A moda a preços acessíveis vendida pela rede de lojas espanholas Zara ou os móveis reproduzidos em grande escala pela sueca Ikea podem não ter o mesmo prestígio de uma bolsa Louis Vuitton. Mas os fundadores dessas duas empresas já ultrapassaram o dono do grupo que inclui o fabricante de bolsas francês no ranking das maiores fortunas da Europa estabelecido pela revista suíça Bilan.


O espanhol Amancio Ortega Gaona, um autodidata de 77 anos que criou o grupo têxtil Inditex, que tem como carro-chefe a marca Zara, possui a maior fortuna da Europa, com um patrimônio de 40,9 bilhões de euros, segundo uma classificação das cem famílias mais ricas da Europa publicada nesta quarta-feira pela revista suíça Bilan, referência na área de economia.

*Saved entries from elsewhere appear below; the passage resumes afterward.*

-- ==== Sys2Proof/Laws/Operands.lean ====
section
/-! SUPPORT. What the operand forms and the pixel-flag conversions compute, bit by bit. -/

namespace Sys2Proof.Laws

open Sys2Proof.Machine

theorem checkIndex_ok {idx : Byte} (h : idx.toNat ≤ 7) : checkIndex idx = .ok idx.toNat := by
  simp [checkIndex]; omega

theorem checkIndex_error {idx : Byte} (h : 7 < idx.toNat) : checkIndex idx = .error .indexRange := by
  simp [checkIndex, h]

@[simp] theorem slice_length (g : Grid) (c : Nat) : (slice g c).length = 8 := by
  simp [slice]

@[simp] theorem slice_getD (g : Grid) (c : Nat) (k : Fin 8) :
    (slice g c).getD k.val false = (g.get k).getLsbD c := by
  simp [slice, List.getD_eq_getElem?_getD, Vector.get]

@[simp] theorem bitsToByte_slice (g : Grid) (c : Nat) : bitsToByte (slice g c) = .ok (packFlags (slice g c)) := by
  simp [bitsToByte]

/-- The mask of a legal index has exactly that bit. -/
theorem getLsbD_bitMask (i k : Nat) (hk : k < 8) : (bitMask i).getLsbD k = decide (k = i) := by
  simp only [bitMask, BitVec.getLsbD_shiftLeft, BitVec.getLsbD_one]
  by_cases h : k = i
  · subst h; simp [hk]
  · rcases Nat.lt_or_ge k i with h' | h'
    · simp [h', h]
    · have : k - i ≠ 0 := by omega
      simp [this, h]

theorem getLsbD_setBit (i k : Nat) (v : Byte) (hk : k < 8) :
    (setBit i v).getLsbD k = (v.getLsbD k || decide (k = i)) := by
  simp [setBit, getLsbD_bitMask i k hk]

theorem getLsbD_clearBit (i k : Nat) (v : Byte) (hk : k < 8) :
    (clearBit i v).getLsbD k = (v.getLsbD k && !decide (k = i)) := by
  rw [clearBit, BitVec.getLsbD_and, BitVec.getLsbD_not, getLsbD_bitMask i k hk]
  simp [hk]

/-- Clearing the bits of a list of positions clears exactly those whose flag is set. -/
theorem getLsbD_clearFold (f : FlagSeq) (ks : List Nat) (b : Byte) (k : Nat) (hk : k < 8) :
    (ks.foldl (fun b i => if f.getD i false then clearBit i b else b) b).getLsbD k =
      (b.getLsbD k && !(decide (k ∈ ks) && f.getD k false)) := by
  induction ks generalizing b with
  | nil => simp
  | cons i ks ih =>
    rw [List.foldl_cons, ih]
    by_cases hf : f.getD i false = true
    · simp only [hf, if_true, getLsbD_clearBit i k b hk, List.mem_cons]
      by_cases hki : k = i
      · subst hki; simp only [hf]; simp
      · simp [hki]
    · simp only [hf]
      by_cases hki : k = i
      · subst hki; simp_all
      · simp [hki]

/-- R103: bit `k` of the colour byte is the complement of flag `k`. -/
theorem getLsbD_packFlags (f : FlagSeq) (k : Nat) (hk : k < 8) :
    (packFlags f).getLsbD k = !f.getD k false := by
  have h1 : (0xFF#8).getLsbD k = true := by
    have : ∀ k : Fin 8, (0xFF#8).getLsbD k.val = true := by decide
    exact this ⟨k, hk⟩
  rw [packFlags, getLsbD_clearFold f _ _ k hk, h1]
  simp [hk]

/-- R104: flag `k` is the complement of bit `k`. -/
theorem byteToBits_get (v : Byte) (k : Fin 8) : (byteToBits v).get k = !v.getLsbD k.val := by
  simp [byteToBits, Vector.get]
  rfl

/-- R164: the encoder never raises inside the sweep, and gives the column's packet. -/
theorem columnEncoding_eq (fb : FrameBuffer) (c : BitVec 3) :
    columnEncoding fb c = .ok (columnPacket fb c.toNat) := by
  have hlt : c.toNat < 8 := c.isLt
  have hc : (c.setWidth 8).toNat = c.toNat := by simp; omega
  have hi : checkIndex (c.setWidth 8) = .ok c.toNat := by rw [checkIndex_ok (by omega), hc]
  simp only [columnEncoding, encodeColumn, bitsToByte_slice, hi]
  simp [columnPacket, bind, Except.bind, setBit]

/-- R150: the stored row is the operand's row of the same or the mirrored number. -/
theorem storedGrid_get (mirror : Bool) (g : Grid) (r : Fin 8) :
    (storedGrid mirror g).get r = g.get (sourceRow mirror r) := by
  simp [storedGrid, Vector.get]
  rfl

end Sys2Proof.Laws
end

Essa revista, que já publica todos os anos um ranking das 300 maiores fortunas da Suíça, decidiu expandir suas pesquisas a toda a Europa. A publicação especifica que é necessário um patrimônio de ao menos 6 bilhões de francos suíços, o equivalente a 14 bilhões de reais, para entrar no ranking.

O segundo colocado, atrás do espanhol Amancio Ortega Gaona, é o sueco Ingwar Kamprad, fundador da Ikea, rede de lojas de móveis a preços acessíveis.

Apontado durante anos como o homem mais rico da Europa, o francês Bernard Arnault, proprietário do grupo de luxo LVMH, que inclui marcas como Louis Vuitton e Moët & Chandon, ficou em terceiro lugar no ranking da revista Bilan.

A herdeira da L'Oréal, Ingrid Bettencourt, envolvida em um escândalo de financiamento ilegal da campanha eleitoral do ex-presidente francês Nicolas Sarkozy, ocupa o quarto posto e é a única mulher entre as quarenta maiores fortunas da Europa. No total, apenas 12 mulheres aparecem no ranking.

52% dos nomes na lista são de pessoas que herdaram a fortuna de seus pais. Os alemães e os russos dominam o ranking, com respectivamente 27 e 23 nomes. 26 das famílias mais ricas da Europa vivem na Suíça.

Os franceses e os italianos construíram suas fortunas produzindo produtos de luxo, enquanto os alemães são mais ativos na produção de bens de consumo de massa.

Essa classificação mostra que na Europa as grandes fortunas atuais são originárias, com poucas exceções, da "velha economia", segundo a revista Bilan, que acrescenta que "os setores das novas tecnologias da informação estão quase ausentes desse ranking".

No que diz respeito às fortunas russas, Bilan aponta que os bilionários russos "se aproveitaram habilmente da onda de privatizações que varreu o país nos anos 90 para adquirir a preços baixos antigas empresas estatais".